Task prompt »
In the material below, find the line that contains "let u := t.restoreStage" and the line that contains "else s.modRa r", then write out exactly those two lines and everything between them.

::: Material shown

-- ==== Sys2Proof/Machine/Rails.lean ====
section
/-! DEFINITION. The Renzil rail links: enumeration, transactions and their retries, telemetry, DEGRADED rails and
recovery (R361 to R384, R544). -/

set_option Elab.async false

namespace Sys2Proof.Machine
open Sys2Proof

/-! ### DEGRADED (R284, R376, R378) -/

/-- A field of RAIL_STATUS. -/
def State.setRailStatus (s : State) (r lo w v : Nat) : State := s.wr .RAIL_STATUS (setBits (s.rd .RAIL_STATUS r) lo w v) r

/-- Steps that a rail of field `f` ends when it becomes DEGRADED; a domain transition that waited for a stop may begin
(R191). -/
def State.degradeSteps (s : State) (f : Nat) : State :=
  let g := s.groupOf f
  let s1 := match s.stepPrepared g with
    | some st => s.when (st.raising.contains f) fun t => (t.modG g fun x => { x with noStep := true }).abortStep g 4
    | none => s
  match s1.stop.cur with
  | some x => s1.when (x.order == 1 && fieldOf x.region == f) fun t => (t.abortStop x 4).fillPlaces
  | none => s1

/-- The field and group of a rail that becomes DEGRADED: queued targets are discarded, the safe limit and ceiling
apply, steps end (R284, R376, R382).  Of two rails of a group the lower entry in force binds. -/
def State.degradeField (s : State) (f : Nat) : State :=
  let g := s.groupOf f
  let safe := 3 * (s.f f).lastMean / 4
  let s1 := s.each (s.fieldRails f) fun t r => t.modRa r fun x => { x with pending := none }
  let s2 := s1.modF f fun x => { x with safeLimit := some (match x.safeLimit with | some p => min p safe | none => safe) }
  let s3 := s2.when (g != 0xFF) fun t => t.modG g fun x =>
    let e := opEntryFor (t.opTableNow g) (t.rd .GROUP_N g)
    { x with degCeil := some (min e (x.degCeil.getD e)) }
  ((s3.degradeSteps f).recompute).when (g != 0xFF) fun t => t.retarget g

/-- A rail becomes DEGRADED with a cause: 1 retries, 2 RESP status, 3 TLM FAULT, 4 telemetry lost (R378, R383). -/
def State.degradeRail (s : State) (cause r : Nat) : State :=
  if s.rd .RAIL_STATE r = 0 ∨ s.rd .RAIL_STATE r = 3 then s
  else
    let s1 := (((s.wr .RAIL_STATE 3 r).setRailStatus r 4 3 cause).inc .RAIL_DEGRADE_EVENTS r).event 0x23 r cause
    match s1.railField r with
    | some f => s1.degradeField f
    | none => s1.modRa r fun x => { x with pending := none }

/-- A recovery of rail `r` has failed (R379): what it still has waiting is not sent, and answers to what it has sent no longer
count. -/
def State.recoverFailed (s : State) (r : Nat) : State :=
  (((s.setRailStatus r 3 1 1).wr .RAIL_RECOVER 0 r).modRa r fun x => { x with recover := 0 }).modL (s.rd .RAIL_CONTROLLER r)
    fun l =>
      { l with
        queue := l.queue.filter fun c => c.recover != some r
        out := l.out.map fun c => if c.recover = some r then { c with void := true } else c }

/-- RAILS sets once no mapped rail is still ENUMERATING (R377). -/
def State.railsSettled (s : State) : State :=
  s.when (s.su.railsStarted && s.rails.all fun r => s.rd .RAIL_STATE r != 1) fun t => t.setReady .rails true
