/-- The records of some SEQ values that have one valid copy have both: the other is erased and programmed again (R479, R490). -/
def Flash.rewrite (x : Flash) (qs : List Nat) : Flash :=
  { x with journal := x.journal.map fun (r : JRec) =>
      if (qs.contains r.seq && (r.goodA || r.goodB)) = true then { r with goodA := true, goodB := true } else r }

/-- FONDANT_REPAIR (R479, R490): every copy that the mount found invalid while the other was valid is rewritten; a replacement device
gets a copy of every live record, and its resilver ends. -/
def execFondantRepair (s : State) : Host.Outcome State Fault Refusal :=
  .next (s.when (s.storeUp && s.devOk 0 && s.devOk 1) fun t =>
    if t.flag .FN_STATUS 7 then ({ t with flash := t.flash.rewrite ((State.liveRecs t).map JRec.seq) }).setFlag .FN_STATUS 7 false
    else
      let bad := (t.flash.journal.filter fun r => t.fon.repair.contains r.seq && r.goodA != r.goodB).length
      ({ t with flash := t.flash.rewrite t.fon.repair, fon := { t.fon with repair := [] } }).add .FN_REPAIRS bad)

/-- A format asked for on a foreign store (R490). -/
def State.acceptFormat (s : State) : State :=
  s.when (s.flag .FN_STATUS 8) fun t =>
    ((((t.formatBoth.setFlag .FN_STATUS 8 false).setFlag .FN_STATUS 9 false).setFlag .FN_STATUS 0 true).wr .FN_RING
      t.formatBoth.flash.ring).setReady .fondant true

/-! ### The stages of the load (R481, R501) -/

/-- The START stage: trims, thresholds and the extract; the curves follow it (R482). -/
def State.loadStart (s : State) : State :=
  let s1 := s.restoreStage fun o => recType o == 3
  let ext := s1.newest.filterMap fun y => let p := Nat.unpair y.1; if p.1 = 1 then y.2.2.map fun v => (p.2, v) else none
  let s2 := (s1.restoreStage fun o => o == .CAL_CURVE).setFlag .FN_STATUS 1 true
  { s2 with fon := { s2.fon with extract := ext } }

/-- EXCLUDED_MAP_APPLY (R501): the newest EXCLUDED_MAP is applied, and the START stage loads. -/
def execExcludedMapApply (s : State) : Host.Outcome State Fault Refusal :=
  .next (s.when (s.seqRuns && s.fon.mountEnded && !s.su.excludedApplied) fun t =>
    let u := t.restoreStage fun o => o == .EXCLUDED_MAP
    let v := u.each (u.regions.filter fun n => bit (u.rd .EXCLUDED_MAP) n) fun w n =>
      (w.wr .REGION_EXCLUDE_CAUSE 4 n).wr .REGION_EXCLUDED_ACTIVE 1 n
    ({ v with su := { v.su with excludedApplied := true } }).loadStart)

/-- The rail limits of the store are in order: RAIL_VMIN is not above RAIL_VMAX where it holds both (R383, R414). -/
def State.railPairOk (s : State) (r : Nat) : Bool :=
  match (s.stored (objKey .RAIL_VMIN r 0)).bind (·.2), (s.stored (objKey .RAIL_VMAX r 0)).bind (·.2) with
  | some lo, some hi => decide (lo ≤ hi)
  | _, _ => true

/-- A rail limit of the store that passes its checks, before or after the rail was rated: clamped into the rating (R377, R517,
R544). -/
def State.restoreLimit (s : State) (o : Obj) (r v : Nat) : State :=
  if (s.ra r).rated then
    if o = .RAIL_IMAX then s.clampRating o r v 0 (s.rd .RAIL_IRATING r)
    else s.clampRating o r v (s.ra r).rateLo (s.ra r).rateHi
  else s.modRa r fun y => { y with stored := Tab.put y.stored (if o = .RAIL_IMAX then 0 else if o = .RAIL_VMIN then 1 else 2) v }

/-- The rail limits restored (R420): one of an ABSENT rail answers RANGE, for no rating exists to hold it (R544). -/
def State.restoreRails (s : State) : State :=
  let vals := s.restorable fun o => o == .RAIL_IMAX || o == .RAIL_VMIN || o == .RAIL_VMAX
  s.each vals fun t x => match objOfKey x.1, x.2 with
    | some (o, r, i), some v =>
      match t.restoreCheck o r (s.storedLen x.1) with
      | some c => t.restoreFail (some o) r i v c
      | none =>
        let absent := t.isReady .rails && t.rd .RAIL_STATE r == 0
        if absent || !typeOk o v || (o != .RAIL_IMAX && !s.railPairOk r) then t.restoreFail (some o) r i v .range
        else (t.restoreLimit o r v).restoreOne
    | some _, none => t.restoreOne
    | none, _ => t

::::::

Task response »
    let u := t.restoreStage fun o => o == .EXCLUDED_MAP
    let v := u.each (u.regions.filter fun n => bit (u.rd .EXCLUDED_MAP) n) fun w n =>
      (w.wr .REGION_EXCLUDE_CAUSE 4 n).wr .REGION_EXCLUDED_ACTIVE 1 n
    ({ v with su := { v.su with excludedApplied := true } }).loadStart)

/-- The rail limits of the store are in order: RAIL_VMIN is not above RAIL_VMAX where it holds both (R383, R414). -/
def State.railPairOk (s : State) (r : Nat) : Bool :=
  match (s.stored (objKey .RAIL_VMIN r 0)).bind (·.2), (s.stored (objKey .RAIL_VMAX r 0)).bind (·.2) with
  | some lo, some hi => decide (lo ≤ hi)
  | _, _ => true

/-- A rail limit of the store that passes its checks, before or after the rail was rated: clamped into the rating (R377, R517,
R544). -/
def State.restoreLimit (s : State) (o : Obj) (r v : Nat) : State :=
  if (s.ra r).rated then
    if o = .RAIL_IMAX then s.clampRating o r v 0 (s.rd .RAIL_IRATING r)
    else s.clampRating o r v (s.ra r).rateLo (s.ra r).rateHi
  else s.modRa r fun y => { y with stored := Tab.put y.stored (if o = .RAIL_IMAX then 0 else if o = .RAIL_VMIN then 1 else 2) v }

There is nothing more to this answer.